* **Material provided**
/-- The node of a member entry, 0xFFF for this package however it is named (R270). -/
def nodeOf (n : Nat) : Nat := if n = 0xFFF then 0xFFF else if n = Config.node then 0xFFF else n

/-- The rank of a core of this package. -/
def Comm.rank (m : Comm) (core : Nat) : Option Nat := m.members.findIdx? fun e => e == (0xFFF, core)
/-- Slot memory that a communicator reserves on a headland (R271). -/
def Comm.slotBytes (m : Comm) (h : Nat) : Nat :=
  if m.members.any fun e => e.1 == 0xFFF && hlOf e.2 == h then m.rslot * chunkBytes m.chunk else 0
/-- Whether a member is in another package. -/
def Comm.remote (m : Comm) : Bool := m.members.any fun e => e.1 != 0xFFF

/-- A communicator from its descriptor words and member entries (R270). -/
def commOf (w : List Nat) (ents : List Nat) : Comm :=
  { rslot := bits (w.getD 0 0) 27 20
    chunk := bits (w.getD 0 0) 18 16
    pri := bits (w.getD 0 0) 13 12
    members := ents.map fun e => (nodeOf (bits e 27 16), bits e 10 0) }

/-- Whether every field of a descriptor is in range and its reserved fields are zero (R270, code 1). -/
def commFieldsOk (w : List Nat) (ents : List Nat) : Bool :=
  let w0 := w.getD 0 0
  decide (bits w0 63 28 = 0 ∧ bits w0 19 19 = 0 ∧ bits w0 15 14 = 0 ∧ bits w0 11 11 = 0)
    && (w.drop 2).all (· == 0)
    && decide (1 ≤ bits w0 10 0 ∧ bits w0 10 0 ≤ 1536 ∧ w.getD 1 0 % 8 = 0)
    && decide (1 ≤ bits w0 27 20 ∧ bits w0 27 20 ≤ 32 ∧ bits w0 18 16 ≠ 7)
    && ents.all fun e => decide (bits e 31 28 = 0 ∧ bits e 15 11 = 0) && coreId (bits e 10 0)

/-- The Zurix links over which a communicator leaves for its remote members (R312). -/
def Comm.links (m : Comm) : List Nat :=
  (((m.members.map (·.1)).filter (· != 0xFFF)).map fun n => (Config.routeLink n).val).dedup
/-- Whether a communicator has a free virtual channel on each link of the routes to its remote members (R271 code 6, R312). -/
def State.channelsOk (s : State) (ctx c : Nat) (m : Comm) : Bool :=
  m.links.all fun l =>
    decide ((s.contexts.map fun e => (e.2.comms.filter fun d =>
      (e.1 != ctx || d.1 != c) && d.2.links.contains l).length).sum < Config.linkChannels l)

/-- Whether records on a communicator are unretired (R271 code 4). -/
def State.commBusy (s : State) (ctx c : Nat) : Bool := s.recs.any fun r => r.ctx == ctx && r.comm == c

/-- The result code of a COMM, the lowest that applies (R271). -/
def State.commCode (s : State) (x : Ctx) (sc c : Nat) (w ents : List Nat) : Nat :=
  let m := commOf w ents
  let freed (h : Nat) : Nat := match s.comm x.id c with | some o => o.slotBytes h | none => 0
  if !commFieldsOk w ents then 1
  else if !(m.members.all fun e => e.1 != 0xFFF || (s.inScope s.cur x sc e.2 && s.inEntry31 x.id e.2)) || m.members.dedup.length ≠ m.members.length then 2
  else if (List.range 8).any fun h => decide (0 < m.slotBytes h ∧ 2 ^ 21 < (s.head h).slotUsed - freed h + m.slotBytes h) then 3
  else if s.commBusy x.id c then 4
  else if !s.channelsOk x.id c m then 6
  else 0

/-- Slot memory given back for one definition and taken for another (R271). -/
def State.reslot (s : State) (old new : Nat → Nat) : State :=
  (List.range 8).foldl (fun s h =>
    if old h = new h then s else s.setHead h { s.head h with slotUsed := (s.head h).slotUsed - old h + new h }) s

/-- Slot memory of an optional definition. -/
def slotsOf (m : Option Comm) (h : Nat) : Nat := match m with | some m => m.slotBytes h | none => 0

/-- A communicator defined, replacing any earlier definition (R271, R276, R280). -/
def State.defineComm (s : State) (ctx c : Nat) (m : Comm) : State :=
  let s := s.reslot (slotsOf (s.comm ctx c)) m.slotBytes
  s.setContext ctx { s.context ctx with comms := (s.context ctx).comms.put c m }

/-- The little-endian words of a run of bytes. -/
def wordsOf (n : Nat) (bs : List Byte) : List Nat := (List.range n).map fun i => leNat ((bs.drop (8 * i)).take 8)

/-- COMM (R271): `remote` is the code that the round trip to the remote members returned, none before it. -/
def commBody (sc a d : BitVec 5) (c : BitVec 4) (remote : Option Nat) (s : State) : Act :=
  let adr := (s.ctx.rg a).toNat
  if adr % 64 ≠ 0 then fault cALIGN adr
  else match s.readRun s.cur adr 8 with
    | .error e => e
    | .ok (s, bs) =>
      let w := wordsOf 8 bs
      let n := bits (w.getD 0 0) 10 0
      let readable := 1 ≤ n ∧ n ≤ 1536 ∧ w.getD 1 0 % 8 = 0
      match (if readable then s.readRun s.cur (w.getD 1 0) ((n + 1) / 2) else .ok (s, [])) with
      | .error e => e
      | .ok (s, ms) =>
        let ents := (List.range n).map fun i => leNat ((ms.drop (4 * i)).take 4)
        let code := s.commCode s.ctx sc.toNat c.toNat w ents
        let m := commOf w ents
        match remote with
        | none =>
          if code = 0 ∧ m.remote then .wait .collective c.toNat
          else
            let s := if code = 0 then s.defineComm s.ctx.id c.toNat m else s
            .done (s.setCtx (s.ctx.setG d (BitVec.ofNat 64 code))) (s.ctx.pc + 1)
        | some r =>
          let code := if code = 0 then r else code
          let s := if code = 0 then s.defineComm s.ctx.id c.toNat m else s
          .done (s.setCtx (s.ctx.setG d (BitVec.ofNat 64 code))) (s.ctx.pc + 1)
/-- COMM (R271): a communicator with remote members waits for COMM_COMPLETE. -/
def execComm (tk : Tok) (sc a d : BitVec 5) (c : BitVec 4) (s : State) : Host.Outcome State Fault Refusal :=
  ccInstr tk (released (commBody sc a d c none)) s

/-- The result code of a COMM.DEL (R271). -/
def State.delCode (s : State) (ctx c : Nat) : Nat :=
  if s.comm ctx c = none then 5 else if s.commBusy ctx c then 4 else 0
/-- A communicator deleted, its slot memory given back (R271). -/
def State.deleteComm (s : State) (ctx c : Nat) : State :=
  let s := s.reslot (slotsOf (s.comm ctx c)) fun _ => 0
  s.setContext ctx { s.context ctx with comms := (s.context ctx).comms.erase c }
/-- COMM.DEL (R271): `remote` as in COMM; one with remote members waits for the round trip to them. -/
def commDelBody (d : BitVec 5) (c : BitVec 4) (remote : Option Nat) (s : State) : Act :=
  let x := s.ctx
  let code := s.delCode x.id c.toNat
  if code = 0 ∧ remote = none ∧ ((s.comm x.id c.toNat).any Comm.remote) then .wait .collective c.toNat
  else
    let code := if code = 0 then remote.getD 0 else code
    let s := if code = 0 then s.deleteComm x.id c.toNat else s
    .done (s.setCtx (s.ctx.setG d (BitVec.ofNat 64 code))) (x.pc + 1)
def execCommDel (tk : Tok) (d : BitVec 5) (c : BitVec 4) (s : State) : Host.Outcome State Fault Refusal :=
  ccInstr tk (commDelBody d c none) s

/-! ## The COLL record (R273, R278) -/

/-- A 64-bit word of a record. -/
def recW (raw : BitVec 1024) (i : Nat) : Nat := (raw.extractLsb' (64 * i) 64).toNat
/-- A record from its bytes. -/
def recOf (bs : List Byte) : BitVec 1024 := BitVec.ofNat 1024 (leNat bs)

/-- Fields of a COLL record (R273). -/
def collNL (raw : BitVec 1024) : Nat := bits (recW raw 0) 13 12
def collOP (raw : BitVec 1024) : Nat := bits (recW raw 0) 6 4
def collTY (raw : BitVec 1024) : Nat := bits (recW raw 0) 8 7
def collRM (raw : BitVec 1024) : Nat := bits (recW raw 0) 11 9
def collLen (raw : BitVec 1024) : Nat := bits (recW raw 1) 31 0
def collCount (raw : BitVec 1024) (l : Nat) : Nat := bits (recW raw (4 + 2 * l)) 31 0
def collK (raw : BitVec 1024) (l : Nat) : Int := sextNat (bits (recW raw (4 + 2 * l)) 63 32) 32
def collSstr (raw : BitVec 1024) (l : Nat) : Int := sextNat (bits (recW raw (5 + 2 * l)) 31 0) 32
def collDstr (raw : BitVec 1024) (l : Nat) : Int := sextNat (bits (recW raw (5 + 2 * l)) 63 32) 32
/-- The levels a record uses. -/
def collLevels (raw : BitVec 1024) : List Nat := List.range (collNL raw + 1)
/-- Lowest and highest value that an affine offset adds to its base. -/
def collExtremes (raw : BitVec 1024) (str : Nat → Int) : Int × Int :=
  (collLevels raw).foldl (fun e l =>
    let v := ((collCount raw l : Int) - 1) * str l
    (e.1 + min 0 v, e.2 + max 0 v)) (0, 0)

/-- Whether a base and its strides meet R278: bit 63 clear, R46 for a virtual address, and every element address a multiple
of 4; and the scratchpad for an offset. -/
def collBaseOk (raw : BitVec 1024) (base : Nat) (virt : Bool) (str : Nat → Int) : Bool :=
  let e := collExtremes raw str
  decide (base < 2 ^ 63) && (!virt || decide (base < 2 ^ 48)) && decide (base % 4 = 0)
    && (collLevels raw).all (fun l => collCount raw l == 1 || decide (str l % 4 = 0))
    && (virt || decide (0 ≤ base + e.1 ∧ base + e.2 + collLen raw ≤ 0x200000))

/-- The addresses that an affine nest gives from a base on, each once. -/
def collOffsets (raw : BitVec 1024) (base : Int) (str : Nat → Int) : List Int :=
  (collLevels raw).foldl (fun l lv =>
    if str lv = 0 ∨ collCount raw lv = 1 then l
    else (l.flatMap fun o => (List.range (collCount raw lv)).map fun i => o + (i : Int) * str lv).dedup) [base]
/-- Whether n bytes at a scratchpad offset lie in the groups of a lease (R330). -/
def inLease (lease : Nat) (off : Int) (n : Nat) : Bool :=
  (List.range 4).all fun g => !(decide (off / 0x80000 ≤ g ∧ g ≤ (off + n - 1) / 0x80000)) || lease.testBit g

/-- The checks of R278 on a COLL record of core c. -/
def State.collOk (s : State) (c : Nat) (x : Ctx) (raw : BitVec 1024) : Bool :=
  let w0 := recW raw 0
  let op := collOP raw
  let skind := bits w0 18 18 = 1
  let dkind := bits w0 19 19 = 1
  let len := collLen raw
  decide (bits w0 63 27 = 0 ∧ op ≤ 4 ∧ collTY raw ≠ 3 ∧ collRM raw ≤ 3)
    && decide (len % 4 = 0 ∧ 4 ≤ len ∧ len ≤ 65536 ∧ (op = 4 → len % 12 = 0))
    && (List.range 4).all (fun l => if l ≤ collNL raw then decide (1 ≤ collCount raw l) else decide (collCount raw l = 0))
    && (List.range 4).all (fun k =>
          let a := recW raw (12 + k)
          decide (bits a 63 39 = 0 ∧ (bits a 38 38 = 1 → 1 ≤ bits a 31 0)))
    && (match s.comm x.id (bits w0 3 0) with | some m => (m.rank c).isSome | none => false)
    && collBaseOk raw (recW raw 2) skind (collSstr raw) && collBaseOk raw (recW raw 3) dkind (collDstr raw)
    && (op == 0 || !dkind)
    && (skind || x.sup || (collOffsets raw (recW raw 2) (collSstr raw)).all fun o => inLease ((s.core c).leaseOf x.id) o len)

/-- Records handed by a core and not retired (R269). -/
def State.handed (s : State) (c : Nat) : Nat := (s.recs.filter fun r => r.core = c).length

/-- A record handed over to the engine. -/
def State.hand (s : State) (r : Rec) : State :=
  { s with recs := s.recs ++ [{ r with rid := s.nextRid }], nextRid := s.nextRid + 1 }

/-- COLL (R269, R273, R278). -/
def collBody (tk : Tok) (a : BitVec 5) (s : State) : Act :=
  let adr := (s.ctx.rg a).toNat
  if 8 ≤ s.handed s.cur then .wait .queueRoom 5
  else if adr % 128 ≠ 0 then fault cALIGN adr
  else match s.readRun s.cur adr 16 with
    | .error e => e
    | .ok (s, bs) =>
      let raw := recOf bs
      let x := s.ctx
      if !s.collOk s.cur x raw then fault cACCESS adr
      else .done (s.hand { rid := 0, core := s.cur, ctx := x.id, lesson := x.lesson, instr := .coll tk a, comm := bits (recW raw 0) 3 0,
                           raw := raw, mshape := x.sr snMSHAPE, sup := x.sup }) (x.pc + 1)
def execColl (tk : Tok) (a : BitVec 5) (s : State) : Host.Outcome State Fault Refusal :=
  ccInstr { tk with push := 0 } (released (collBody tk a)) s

* * *

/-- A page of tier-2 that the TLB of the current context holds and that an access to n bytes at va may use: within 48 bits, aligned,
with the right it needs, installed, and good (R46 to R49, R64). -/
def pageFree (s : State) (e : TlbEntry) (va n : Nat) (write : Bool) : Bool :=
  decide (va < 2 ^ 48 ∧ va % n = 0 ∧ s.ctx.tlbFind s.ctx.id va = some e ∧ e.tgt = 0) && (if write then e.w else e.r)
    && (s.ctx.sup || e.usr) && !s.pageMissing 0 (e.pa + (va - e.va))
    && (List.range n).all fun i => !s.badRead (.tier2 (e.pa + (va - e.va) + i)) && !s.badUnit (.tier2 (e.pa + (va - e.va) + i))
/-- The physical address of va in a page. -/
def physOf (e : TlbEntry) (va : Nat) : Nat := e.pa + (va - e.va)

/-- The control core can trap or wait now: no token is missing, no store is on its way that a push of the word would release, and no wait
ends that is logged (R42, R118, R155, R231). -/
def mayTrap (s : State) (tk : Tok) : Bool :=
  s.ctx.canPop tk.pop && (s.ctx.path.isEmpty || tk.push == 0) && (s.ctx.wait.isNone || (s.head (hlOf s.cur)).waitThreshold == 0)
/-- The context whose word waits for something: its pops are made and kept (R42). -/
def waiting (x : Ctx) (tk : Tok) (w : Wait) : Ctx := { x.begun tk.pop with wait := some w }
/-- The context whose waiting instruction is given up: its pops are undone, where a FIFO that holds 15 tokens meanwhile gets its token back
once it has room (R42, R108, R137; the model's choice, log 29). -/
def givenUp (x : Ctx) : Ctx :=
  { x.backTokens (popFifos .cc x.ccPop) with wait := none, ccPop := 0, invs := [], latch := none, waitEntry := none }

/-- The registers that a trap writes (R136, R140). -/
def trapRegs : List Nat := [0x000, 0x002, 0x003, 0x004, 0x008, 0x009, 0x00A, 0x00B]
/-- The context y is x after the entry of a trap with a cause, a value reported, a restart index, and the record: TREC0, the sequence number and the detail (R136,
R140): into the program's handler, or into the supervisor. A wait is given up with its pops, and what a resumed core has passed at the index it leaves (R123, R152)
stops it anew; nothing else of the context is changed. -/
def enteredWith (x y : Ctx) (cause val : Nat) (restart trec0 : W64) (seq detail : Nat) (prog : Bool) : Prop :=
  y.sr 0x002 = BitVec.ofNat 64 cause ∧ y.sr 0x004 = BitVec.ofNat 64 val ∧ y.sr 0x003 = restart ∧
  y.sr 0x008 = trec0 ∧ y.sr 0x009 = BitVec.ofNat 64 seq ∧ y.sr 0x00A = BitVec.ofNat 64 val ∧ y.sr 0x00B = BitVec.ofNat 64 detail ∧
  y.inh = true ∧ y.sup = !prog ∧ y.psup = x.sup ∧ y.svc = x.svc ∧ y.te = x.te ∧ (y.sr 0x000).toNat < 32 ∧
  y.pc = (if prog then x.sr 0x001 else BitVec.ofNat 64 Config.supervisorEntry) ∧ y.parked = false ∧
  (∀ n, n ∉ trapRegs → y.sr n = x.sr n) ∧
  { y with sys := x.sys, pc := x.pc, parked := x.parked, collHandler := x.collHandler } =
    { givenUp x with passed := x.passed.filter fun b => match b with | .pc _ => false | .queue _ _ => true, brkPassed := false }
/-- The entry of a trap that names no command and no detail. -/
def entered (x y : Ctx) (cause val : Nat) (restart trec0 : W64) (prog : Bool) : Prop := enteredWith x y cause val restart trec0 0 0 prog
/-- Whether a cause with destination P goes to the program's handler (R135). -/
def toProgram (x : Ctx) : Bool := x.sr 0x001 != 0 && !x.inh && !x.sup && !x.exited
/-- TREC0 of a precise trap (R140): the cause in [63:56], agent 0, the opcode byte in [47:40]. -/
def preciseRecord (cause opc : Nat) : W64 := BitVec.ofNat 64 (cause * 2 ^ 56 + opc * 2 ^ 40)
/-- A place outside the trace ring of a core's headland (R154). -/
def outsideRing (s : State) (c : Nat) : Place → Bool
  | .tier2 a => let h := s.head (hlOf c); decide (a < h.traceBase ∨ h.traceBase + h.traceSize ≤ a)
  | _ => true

* **What you are asked to do**
Work out how many lines in the material above include the word "inLease", and write down that number alone.

* **Response area**
2